_Exercise data_:
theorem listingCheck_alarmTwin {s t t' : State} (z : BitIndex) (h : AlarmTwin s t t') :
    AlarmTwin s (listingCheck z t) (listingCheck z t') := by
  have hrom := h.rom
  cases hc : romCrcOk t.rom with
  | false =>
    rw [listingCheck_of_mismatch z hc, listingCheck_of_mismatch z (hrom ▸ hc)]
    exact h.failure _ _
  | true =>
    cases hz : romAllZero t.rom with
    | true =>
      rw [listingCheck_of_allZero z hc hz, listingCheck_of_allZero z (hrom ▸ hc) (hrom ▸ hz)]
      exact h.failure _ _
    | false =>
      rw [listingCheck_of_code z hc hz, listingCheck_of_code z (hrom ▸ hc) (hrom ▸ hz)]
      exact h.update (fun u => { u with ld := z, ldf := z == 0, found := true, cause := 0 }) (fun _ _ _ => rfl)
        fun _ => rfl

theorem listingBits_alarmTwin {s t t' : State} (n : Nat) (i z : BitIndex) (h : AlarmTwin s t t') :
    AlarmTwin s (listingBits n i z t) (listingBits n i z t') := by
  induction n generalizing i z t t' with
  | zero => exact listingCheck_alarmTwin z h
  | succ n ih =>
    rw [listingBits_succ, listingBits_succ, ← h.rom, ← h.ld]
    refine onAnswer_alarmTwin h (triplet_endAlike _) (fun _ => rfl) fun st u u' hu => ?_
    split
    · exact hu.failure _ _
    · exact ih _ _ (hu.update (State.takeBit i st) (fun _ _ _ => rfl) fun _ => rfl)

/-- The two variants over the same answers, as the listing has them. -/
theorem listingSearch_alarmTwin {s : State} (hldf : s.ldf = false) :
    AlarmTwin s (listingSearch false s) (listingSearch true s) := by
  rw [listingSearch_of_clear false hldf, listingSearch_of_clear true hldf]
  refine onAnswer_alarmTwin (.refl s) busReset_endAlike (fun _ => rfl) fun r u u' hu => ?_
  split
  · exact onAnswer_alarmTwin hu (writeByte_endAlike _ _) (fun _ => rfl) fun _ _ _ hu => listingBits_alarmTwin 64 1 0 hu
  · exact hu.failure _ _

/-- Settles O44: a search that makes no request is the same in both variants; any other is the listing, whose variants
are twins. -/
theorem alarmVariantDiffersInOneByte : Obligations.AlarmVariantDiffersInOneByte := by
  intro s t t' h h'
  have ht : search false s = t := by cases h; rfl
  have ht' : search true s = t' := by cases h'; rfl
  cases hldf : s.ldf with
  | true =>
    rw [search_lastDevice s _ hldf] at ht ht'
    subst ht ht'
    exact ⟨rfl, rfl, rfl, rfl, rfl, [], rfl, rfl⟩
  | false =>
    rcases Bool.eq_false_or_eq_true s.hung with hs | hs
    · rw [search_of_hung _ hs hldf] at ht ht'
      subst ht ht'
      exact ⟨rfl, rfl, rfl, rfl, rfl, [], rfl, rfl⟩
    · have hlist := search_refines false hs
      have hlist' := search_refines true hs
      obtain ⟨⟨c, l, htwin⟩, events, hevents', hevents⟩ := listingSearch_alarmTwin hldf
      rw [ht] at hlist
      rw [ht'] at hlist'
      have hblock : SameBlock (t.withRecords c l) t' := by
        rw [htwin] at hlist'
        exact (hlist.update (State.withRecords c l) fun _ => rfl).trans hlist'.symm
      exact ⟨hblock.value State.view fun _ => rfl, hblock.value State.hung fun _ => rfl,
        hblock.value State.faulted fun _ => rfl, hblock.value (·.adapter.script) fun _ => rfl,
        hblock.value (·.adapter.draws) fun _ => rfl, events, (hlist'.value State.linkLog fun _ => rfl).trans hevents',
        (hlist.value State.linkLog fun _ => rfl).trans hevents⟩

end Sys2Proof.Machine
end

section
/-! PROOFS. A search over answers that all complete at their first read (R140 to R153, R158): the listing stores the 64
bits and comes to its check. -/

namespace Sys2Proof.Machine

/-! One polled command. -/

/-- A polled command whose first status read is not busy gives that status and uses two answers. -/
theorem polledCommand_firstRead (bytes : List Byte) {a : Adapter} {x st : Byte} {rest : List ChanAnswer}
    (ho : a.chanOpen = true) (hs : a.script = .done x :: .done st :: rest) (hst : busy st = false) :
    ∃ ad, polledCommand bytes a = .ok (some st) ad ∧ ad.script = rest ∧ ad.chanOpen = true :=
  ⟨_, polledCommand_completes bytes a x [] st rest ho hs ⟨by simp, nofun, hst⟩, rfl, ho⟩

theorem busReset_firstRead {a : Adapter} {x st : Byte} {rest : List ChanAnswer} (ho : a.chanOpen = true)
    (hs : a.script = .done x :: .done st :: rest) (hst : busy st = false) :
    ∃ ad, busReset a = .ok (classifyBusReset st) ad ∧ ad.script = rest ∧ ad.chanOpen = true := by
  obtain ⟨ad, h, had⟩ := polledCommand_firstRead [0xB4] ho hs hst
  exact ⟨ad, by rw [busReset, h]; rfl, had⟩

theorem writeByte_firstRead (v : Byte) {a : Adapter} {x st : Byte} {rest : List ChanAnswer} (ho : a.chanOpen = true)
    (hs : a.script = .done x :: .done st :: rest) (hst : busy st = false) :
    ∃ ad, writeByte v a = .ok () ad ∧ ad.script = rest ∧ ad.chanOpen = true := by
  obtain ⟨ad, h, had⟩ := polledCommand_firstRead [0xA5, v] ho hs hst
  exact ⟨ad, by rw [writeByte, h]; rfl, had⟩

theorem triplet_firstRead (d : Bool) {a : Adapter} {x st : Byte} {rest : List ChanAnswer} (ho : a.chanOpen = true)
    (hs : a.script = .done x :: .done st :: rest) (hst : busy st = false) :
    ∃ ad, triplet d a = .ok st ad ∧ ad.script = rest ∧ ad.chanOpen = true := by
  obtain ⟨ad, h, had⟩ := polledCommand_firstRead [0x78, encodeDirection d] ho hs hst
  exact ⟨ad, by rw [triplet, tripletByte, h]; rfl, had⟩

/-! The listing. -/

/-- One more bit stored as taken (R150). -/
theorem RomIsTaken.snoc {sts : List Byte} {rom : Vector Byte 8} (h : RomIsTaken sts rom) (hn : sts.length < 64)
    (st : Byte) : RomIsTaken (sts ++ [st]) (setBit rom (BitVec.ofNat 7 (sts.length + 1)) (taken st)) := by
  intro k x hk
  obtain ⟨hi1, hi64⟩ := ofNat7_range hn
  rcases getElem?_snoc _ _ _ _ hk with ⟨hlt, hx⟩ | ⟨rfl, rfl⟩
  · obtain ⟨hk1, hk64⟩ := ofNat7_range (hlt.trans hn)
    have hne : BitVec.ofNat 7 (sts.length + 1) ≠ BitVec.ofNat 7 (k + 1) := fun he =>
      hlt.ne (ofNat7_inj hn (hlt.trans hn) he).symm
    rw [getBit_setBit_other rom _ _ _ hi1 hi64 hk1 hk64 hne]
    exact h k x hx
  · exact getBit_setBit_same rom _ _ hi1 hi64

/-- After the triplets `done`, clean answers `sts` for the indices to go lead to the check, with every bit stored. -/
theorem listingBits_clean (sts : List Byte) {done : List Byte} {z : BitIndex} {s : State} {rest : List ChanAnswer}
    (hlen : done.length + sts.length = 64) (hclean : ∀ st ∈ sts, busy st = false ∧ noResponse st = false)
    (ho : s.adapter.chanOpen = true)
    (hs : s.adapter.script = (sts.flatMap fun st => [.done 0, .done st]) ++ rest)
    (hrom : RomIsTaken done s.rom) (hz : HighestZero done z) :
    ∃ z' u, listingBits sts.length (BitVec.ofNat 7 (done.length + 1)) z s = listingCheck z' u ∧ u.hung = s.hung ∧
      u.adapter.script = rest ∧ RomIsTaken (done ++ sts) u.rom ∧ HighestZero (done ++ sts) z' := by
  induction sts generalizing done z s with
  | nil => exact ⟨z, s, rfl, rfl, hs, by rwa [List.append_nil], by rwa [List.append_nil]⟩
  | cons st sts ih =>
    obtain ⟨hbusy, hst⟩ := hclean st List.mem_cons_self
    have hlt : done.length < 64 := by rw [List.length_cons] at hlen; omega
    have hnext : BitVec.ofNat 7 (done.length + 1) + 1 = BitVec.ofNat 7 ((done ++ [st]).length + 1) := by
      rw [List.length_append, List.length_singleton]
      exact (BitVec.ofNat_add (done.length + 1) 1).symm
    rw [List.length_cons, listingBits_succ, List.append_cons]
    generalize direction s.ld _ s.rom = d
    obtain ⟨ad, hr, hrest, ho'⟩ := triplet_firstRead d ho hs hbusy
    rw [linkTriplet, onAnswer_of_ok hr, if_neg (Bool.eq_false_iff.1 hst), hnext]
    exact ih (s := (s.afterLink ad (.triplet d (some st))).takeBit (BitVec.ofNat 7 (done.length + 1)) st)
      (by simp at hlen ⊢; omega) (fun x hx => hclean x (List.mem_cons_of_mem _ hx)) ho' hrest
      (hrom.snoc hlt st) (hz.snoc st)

_Assignment_: When you reach the line holding "cases hz : romAllZero t.rom with" in the records above, begin reproducing exactly, stop after the line holding "induction n generalizing i z t t' with", and output nothing else.

_Answer for the task_:
    cases hz : romAllZero t.rom with
    | true =>
      rw [listingCheck_of_allZero z hc hz, listingCheck_of_allZero z (hrom ▸ hc) (hrom ▸ hz)]
      exact h.failure _ _
    | false =>
      rw [listingCheck_of_code z hc hz, listingCheck_of_code z (hrom ▸ hc) (hrom ▸ hz)]
      exact h.update (fun u => { u with ld := z, ldf := z == 0, found := true, cause := 0 }) (fun _ _ _ => rfl)
        fun _ => rfl

theorem listingBits_alarmTwin {s t t' : State} (n : Nat) (i z : BitIndex) (h : AlarmTwin s t t') :
    AlarmTwin s (listingBits n i z t) (listingBits n i z t') := by
  induction n generalizing i z t t' with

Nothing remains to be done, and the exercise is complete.